It is held that the basic idea of the invention, "the preparation
of powdered soluble food products" is taught in the prior art. It
follows that the specific issue is whether it would have been obvious
to respond to these teachings by carrying on with tests, experiments
etc. which are not themselves inventive, or to merely add a known
step, or change the order of the steps, without obtaining some un-
expected result. Specifically, the applicant dries the coffee
beverage product after having carried out a series of steps which
include the known steps of producing a concentrate, partial freezing,
separating the ice from the concentrated coffee beverage, and then
recovering coffee beverage product from the ice so separated by
means taught by the citations. The process includes a series of
known steps which contribute their known individual end results;
moreover, the applicant has not shown that the particular choice
of the order of the steps or the added step has produced any new
result beyond that naturally to be expected from the teachings of
the prior art. Furthermore, it is held that any variation in the
process is of a nature that could easily have been ascertained by
non-inventive trial by persons skilled in the art.
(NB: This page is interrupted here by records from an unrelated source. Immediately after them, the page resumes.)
/-- A full host write of a register of a queue pair. -/
def Hw.qWrite (h : Hw) (off v : Nat) : Hw :=
  let r := (off - 0x60000) / 0x40
  match off % 0x40 with
  | 0x00 => h.qCtrlWrite r v
  | 0x04 => h.qBaseWrite r 0x04 v
  | 0x08 => h.qBaseWrite r 0x08 v
  | 0x0C => h.txTailWrite r v
  | 0x14 => h.qBaseWrite r 0x14 v
  | 0x18 => h.qBaseWrite r 0x18 v
  | 0x1C => h.rxTailWrite r v
  | 0x24 => h.wn off v
  | _ => h

/-! ### Frames at P24 (R317, R318, R512) -/

/-- The receiving owner of a frame at P24: the entry's owner, else its buffer owner; owner 2 for owners served inside the device
(DEDUCED, log entry 23). -/
def recvOwner (f : Frame) : Nat :=
  let o := f.dest.getD f.owner
  if 2 ≤ o ∧ o ≤ 257 then o else 2

/-- A frame reaches P24 for a ring of an active owner. -/
def Hw.p24Live (h : Hw) (r : Nat) (p : RxPend) (descs : List (List Nat)) : Hw :=
  let g := h.ringAt r
  if !h.rxEn r then h.rxDiscard r p
  else if h.flag (Reg.HDMA_Q_STATUS r) Fld.HDMA_Q_STATUS_DIVERT then
    (h.rxDiscard r p).onRingAt r (fun x => { x with diverted := x.diverted + 1 })
  else
    let wait (h : Hw) : Hw :=
      let h := h.onRingAt r (fun x => { x with timer := some (x.timer.getD h.clk) })
      let id := p.frame.getD 0
      let h := if (framesIn g.pend).length < 64
        then (h.onRingAt r (fun x => { x with pend := x.pend ++ [p] })).setCopy id 24 .held
        else (h.onRingAt r (fun x => { x with head := x.head ++ [p] })).setCopy id 24 .waiting
      h.showRing r
    if !g.pend.isEmpty || !g.head.isEmpty then wait h
    else match h.rxData r p with
      | none => h
      | some x => match h.rxWrite r 0 0 x descs with
        | some (h', _) => h'.dropRef p
        | none => wait h

/-- A frame reaches P24 for a ring: discarded, written, pending, or waiting at the head of its VOQ. -/
def Hw.p24 (h : Hw) (f : Frame) (descs : List (List Nat)) : Hw :=
  let o := recvOwner f
  let r := (o - 2) * 8 + h.rxQueueOf f (h.readFrame f)
  let p : RxPend := ⟨some f.id, 0, [], h.clk⟩
  match kvGet h.own.tear o with
  | some t =>
    if t.erased then
      { h.takeAt 24 f with own := { (h.takeAt 24 f).own with tear := kvPut (h.takeAt 24 f).own.tear o { t with frames := t.frames + 1 } } }
    else h.p24Live r p descs
  | none => if h.own.active.contains o then h.p24Live r p descs else h.rxDiscard r p

end Sys2Proof.Machine
end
It is held therefore that claims 1 to 4 do not define patentable
subject matter over the cited references. It also follows that
the product claims 5 to 7, which are dependent on claims 1 to 3
do not define patantable subject matter. Moreover, it is held
that no patentable subject is present in the application.
The second ground of rejection "refusal of divisional status"
need not be considered in view of the fact that the grant of a
patent is refused on this application.
The Board is therefore satisfied that the subject matter of this
application does not wararant the grant of a patent monopoly, and
recommends that the decision of the examiner, to refuse the applic-
ation as lacking patentable subject matter, be affirmed.
J.F. Hughes,
Assistant Chairman,
Patent Appeal Board.
I concur with the findings of the Patent Appeal Board and refuse
to grant a patent on the subject matter of this application. The
applicant has six months in which to appeal this decision in
accordance with Section 44 of the Patent Act.
Decision accordingly,
A.M. Laidlaw,
Commissioner of Patents.
Dated at Ottawa, Ontario
this, 13th day of June, 1973.
Agent for Applicant
Smart & Biggar, Ottawa.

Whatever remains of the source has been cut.